The government has also imposed sanctions on grant recipients who failed to disclose receipt of foreign government grants. NIH policy requires grant applicants to disclose all financial supports—including other research grants from foreign governments—that are available to researchers and other key research personnel in support of their research endeavors. Nondisclosures and false statements to the NIH distorts competition, disadvantages applicants who fully comply with the disclosure requirements, undermines the NIH’s decision-making on the use of the limited tax dollars that have been allocated to it, and are violations of the FCA.

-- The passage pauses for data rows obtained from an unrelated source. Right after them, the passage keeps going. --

-- ==== Sys2Proof/Machine/Tasks.lean ====
section
/-! DEFINITION. Tasks: completion records and the error log, ending a task by a fault, pausing it, discarding a tray's work, tokens,
barriers, and the release of an instruction (R26, R27, R82 to R88, R115 to R130, R357 to R360, R562 to R568). -/

namespace Sys2Proof.Machine

/-! ### The instruction word's header (R78 table) -/

namespace W
/-- OPC -/
def opc (w : IWord) : Nat := bf w 7 0
/-- CLASS -/
def cls (w : IWord) : Nat := bf w 11 8
/-- GEN -/
def gen (w : IWord) : Nat := bf w 15 12
/-- MINOR -/
def minor (w : IWord) : Nat := bf w 19 16
/-- ACC -/
def acc (w : IWord) : Bool := bit w 24
/-- FENCE -/
def fence (w : IWord) : Bool := bit w 25
/-- SATTRAP -/
def satTrap (w : IWord) : Bool := bit w 26
/-- SR -/
def sr (w : IWord) : Bool := bit w 27
/-- COMP -/
def comp (w : IWord) : Bool := bit w 28
/-- TRANS -/
def trans (w : IWord) : Bool := bit w 29
/-- WAIT -/
def wait (w : IWord) : Nat := bf w 39 32
/-- SIG -/
def sig (w : IWord) : Nat := bf w 47 40
/-- TAG -/
def tag (w : IWord) : Nat := bf w 63 48
end W

/-! ### The error log (R568, R582) -/

/-- An entry written to the error log: the newest 32 are kept, and ERR_LOG_SEQ counts. -/
def logError (s : State) (code scope queue tray index aux addr : Nat) : State :=
  let n := s.fld Csr.errLogNext 31 0
  let l := s.errLog ++ [⟨n, code, scope, queue, tray, index, aux, addr⟩]
  (s.setFld Csr.errLogNext 31 0 (n + 1)).setErrLog (l.drop (l.length - 32))

/-! ### Where an instruction stands (R235, R567) -/

/-- Row blocks of a tile that exist. -/
def OTile.blocks (o : OTile) : Nat := cdiv o.rows 4

/-- The highest row block numbered as R235 does, such that it and every lower one has committed. -/
def rowBlockFrom : Nat → List OTile → Nat → Nat
  | _, [], acc => acc
  | n, o :: t, acc =>
    let acc' := if o.committed = 0 then acc else 64 * n + o.committed - 1
    if o.committed < o.blocks then acc' else rowBlockFrom (n + 1) t acc'

/-- ROW_BLOCK of an instruction (R235, R425). -/
def Inst.rowBlock (i : Inst) : Nat :=
  match i.mn with
  | .upd => if i.upd.next = 0 then 0xFFFFFFFF else i.upd.next - 1
  | _ => rowBlockFrom 0 i.tiles 0xFFFFFFFF

/-- PASS_INDEX of an instruction (R235, R425). -/
def Inst.passIndex (i : Inst) : Nat := i.lastPass

/-- TRY_INSTR: the index of the task's oldest instruction not yet completed (R133). DESIGN CHOICE, log entry 49: with none uncompleted, the index of the next instruction to issue, or 0 in
an IDLE tray. -/
def Tray.tryInstr (r : Tray) : Nat :=
  match r.insts with
  | [] => if r.state = .idle then 0 else r.pc
  | i :: _ => i.index

/-- The address space of a tray's queue (R81, R459). -/
def spaceOf (s : State) (t : Nat) : Nat := s.fld (Csr.hqCfg (s.tray t).queue) 55 50

/-- ADDR of a record: the address and its space (R126). -/
def recAddr (s : State) (t va : Nat) : Nat := va % 2 ^ 48 + spaceOf s t * 2 ^ 48

/-! ### Discarding a tray's work (R86, R154, R209, R254, R408) -/

/-- An array without a tray's steps, tiles, tags and passes (R206, R209). -/
def MatArray.drop (t : Nat) (a : MatArray) : MatArray :=
  { a with queue := a.queue.filter (fun x => x.tray != t)
           buf := a.buf.filter (fun x => x.key.tray != t)
           resident := a.resident.map (fun o => o.bind (fun x => if x.key.tray = t then none else some x))
           pass := a.pass.map (fun o => o.bind (fun x => if x.step.tray = t then none else some x)) }

/-- The Sieve's steps: queued, current, or past their boundary with groups still at work on them (R146). -/
def Sieve.steps (v : Sieve) : List Step :=
  v.queue ++ (v.cur.toList.map (fun x => x.step)) ++ v.groups.flatMap (fun g => g.work.map (fun x => x.step))

/-- A Sieve without the planes that no queued or running step refers to (R139). -/
def Sieve.trim (v : Sieve) : Sieve := { v with planes := v.planes.filter (fun p => v.steps.any (fun x => x.plane == some p.key)) }

/-- A Sieve without a tray's steps, slots, products and plane references (R154). -/
def Sieve.drop (t : Nat) (v : Sieve) : Sieve :=
  let mine := fun (j : Nat) => (Vec.get v.slots j none).any (fun x => x.tray == t)
  let slots := v.slots.map (fun o => o.bind (fun x => if x.tray = t then none else some x))
  Sieve.trim
    { v with queue := v.queue.filter (fun x => x.tray != t)
             slots := slots
             closed := v.closed.filter (fun i => (Vec.get slots i none).isSome)
             cur := v.cur.bind (fun x => if x.step.tray = t then none else some x)
             groups := (v.groups.map (fun g => { g with work := g.work.filter (fun x => x.step.tray != t) })).filter (fun g => !g.work.isEmpty)
             lanes := (v.lanes.map (fun q => (q.1, q.2.filter (fun p => !mine p.slot)))).filter (fun q => !q.2.isEmpty) }

/-- A Levain without a tray's steps; its bitmaps go too when its task ends, and are kept while it is PAUSED (R185, R187). -/
def Levain.drop (t : Nat) (ends : Bool) (v : Levain) : Levain :=
  { v with queue := v.queue.filter (fun x => x.tray != t)
           maps := v.maps.filter (fun m => m.tray != t || !ends) }

/-- A vector engine without a tray's steps; `lost` gives the slots whose program loads are discarded with the task, and their marks are cleared (R283). -/
def VecEngine.drop (t : Nat) (lost : List Nat) (v : VecEngine) : VecEngine :=
  { v with queue := v.queue.filter (fun x => x.tray != t)
           marks := lost.foldl (fun m j => Tab.put false m (16 * (t % 8) + j) false) v.marks }

/-- A Peel without a tray's arrivals, steps and waits (R254). -/
def Peel.drop (t : Nat) (p : Peel) : Peel :=
  { p with ports := p.ports.map (fun l => l.filter (fun x => x.tray != t))
           stats := p.stats.filter (fun x => x.tray != t)
           updates := p.updates.filter (fun x => x.tray != t)
           groupWait := p.groupWait.filter (fun x => x.1 != t)
           coucheWait := p.coucheWait.filter (fun x => x.1 != t) }

/-- A channel with the requests that `p` keeps, and their transactions. -/
def Channel.keep (p : ChReq → Bool) (h : Channel) : Channel :=
  let active := h.active.map (fun o => o.bind (fun x => if p x then some x else none))
  { waiting := h.waiting.filter p, active := active, txns := h.txns.filter (fun x => active.toList.any (fun o => o.any (fun r => r.id + 1 == x.2.owner))) }

/-- A channel without a tray's requests. -/
def Channel.drop (t : Nat) (h : Channel) : Channel := h.keep (fun x => x.tray != t)

/-- A Proofer without a tray's requests, streams and spill space (R403). -/
def Proofer.drop (t : Nat) (p : Proofer) : Proofer :=
  { channels := p.channels.map (Channel.drop t)
    streams := p.streams.filter (fun x => x.tray != t)
    spillWait := p.spillWait.filter (fun x => x.tray != t)
    spillAlloc := p.spillAlloc.filter (fun x => x.tray != t) }

/-- The transfers of a tray that hold descriptors. -/
def activeOf (s : State) (t : Nat) : List ChReq :=
  (s.core (coreOf t)).proofer.channels.toList.flatMap (fun h => h.active.toList.filterMap (fun o => o.bind (fun x => if x.tray = t then some x else none)))

/-- An arbiter without a tray's requests (R408, R410). -/
def Arbiter.drop (t : Nat) (a : Arbiter) : Arbiter :=
  { a with queue := a.queue.filter (fun x => x.tray != some t)
           backlog := a.backlog.filter (fun x => x.tray != some t)
           heads := a.heads.filter (fun h => a.queue.any (fun x => x.requester == h.1 && x.tray != some t))
           holder := a.holder.bind (fun h => if h.1.tray = some t then none else some h) }

/-- Messages of a tray's ended task: they are sent to their end and their ACKs awaited, but no instruction waits for them (R483). -/
def Staon.disown (t : Nat) (f : Staon) : Staon :=
  let none' := fun (o : Option (Nat × Nat × Nat)) => o.bind (fun p => if p.1 = t then none else some p)
  { f with sent := f.sent.map (fun m => { m with owner := none' m.owner })
           kept := f.kept.map (fun m => { m with owner := none' m.owner }) }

Rooting out these violations and recouping the misused tax dollars involved will likely intensify as a result of the government’s continued COVID-19–related expenditures. Indeed, in March 2020, just days after Congress began pouring trillions of dollars into the economy, the Justice Department announced its dedication to fighting any COVID-19–related fraud, and said it was already prosecuting one such case of fraud. Given that billions of dollars in research grants have already been spent this year on Operation Warp Speed to accelerate the development, manufacturing, and distribution of COVID-19 therapeutics, not to mention other COVID-19–focused projects, it is very likely that the Department of Justice will continue to police these funds and recoup improperly used or fraudulently obtained government grants.
These types of cases are factually and legally complex and the decision to act (or not) in the face of illegal behavior can have tremendous impacts on a whistleblower’s career and life. The financial rewards available to whistleblowers is usually limited to the first person who reports the wrongdoing. This “first-to-file” rule means that those who decide to pursue a Qui Tam lawsuit should do so without delay.

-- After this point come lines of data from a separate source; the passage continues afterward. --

-- ==== Sys2Proof/Machine/Release.lean ====
section
/-! DEFINITION. Release of instructions and token signals (R26, R27, R83, R84, R115 to R118, R120, R124, R332, R335). -/

namespace Sys2Proof.Machine

/-! ### Release (R26, R83, R115, R124) -/

/-- Instructions whose effect is complete when they are released. -/
def Mn.immediate : Mn → Bool
  | .nop | .loop | .endTask | .setvl | .cfg | .pcfg | .aud | .wait | .sig => true
  | _ => false

/-- The count that an instruction's wait needs of each counter (R26, R116). -/
def waitCount (i : Inst) : Nat := if i.mn = .wait then bf i.word 79 64 else 1

/-- Pieces of 64 KiB in which an index tensor is read to be checked (R333, R348). -/
def idxParts (i : Inst) : Nat := max 1 (cdiv (i.desc .idx).elems 16384)

/-- The requests of an XFER or FAB instruction on its channel (R332, R348): an index tensor is read first; messages of FAB.RED's own slice are read like the
others. -/
def requestTransfers (s : State) (t : Nat) (i : Inst) : State :=
  let each := fun (s' : State) (ch : Nat) (ns : List Nat) (f : Nat → XferWork) => ns.foldl (fun x k => addRequest x t i.seq ch (f k)) s'
  let open' := (List.range i.xds.length).filter (fun n => !(i.xds[n]?.any (fun x => x.done)))
  let unsent := (List.range i.msgs.length).filter (fun n => i.msgs[n]?.any (fun m => m.state == .waiting))
  match i.mn with
  | .gather | .scatter =>
    if i.xds.isEmpty then s else if i.idxChecked then each s 3 open' .xfer else each s 0 ((List.range (idxParts i)).filter (fun n => !i.idxRead.contains n)) .index
  | .pref => each s 0 open' .pref
  | .ld => each s 0 open' .xfer
  | .st => each s 1 open' .xfer
  | _ => each s 2 unsent .fab

/-- The first steps of an instruction may run: its stochastic-rounding count is taken, an immediate or zero-shape instruction is done, and a
SYNC.BAR arrives (R120, R314). -/
def releaseInst (s : State) (t k : Nat) : State :=
  match s.inst t k with
  | none => s
  | some i =>
    let s1 := s.modInst t k (fun x => { x with released := true, srCnt := (s.tray t).srCount, done := x.done || x.mn.immediate || x.zeroShape })
    if i.mn = .bar then arriveBarrier s1 t k (bf i.word 67 64) (bf i.word 127 96)
    else if i.zeroShape ∨ !i.planned then s1
    else if i.mn.isX ∨ i.mn.isFab then requestTransfers s1 t i
    else startStreams s1 t k

/-- The tokens of an instruction's wait taken, once. -/
def takeWait (s : State) (t : Nat) (i : Inst) : State :=
  if i.waitMet then s
  else (s.modTray t (fun x => { x with tokens := takeTokens x.tokens (W.wait i.word) (waitCount i) })).modInst t i.seq (fun x => { x with waitMet := true })

/-- The tray's unreleased instruction is released when its FENCE allows and its wait is met; its tokens are taken in that same cycle (R26, R83, R115, R124). A SYNC.WAIT's are taken
in the cycle in which its wait is met, whatever its FENCE holds back (R116). -/
def tryRelease (s : State) (t : Nat) : State :=
  let r := s.tray t
  if !r.live || r.state == .paused then s
  else match r.insts.find? (fun i => !i.released) with
    | none => s
    | some i =>
      if i.waitMet || tokensMet r.tokens (W.wait i.word) (waitCount i) then
        let s1 := s.modTray t (fun x => { x with state := if x.state = .blocked then .run else x.state })
        if (W.fence i.word || i.mn == .endTask) && !(r.insts.all (fun j => decide (i.seq ≤ j.seq))) then (if i.mn = .wait then takeWait s1 t i else s1)
        else releaseInst (takeWait s1 t i) t i.seq
      else s

/-- The instruction that a TOKEN_OVERFLOW is reported at (R567): the task's own signalling instruction, or its oldest uncompleted one. -/
def overflowAt (r : Tray) (own : Option Nat) : Option Nat :=
  match own with
  | some k => some k
  | none => r.insts.head?.map Inst.seq

/-- Tokens of a tray signalled (R26, R27, R84, R117, R118). `own` is the tray's own signalling instruction, if it is one. -/
def signal (s : State) (t mask : Nat) (own : Option Nat) : State :=
  let r := s.tray t
  let (tk, past) := bumpTokens r.tokens mask
  let s1 := s.modTray t (fun x => { x with tokens := tk, tokSat := x.tokSat || (past && x.state == .idle) })
  if past && r.live then
    match overflowAt r own with
    | some k => faultInst s1 t k FC.tokenOverflow 0 0
    | none => endTask s1 t FC.tokenOverflow r.tryInstr 0 0xFFFFFFFF 0 0
  else tryRelease s1 t

end Sys2Proof.Machine
end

Given the weight and complexity of these decisions, it’s prudent to consult an attorney about choosing the best course of action. Prospective whistleblowers can rely on their institution’s internal reporting systems (or ombudsman), but without consulting with an attorney familiar with the FCA, the protections and financial awards available under the FCA may be lost.
This is also a highly specialized area of law, so it’s best to find an attorney with a high degree of familiarity and experience—someone who has worked with whistleblowers before and knows how to navigate the system of government agencies and lawyers that are involved in FCA litigation. Many suitable attorneys take these cases on a contingency basis, which means clients don’t pay any fees unless they are successful.
With the need for science-based solutions greater than ever, even while science itself is undermined for political gain and subject to politically motivated attacks, the credibility and integrity of scientific research warrants special protection. Whistleblowers are on the front line of this defense and the FCA is their most powerful weapon.
Joseph Gentile is an attorney in New York. He has represented whistleblowers in several cases. The views, thoughts, and opinions expressed in this article do not constitute legal advice.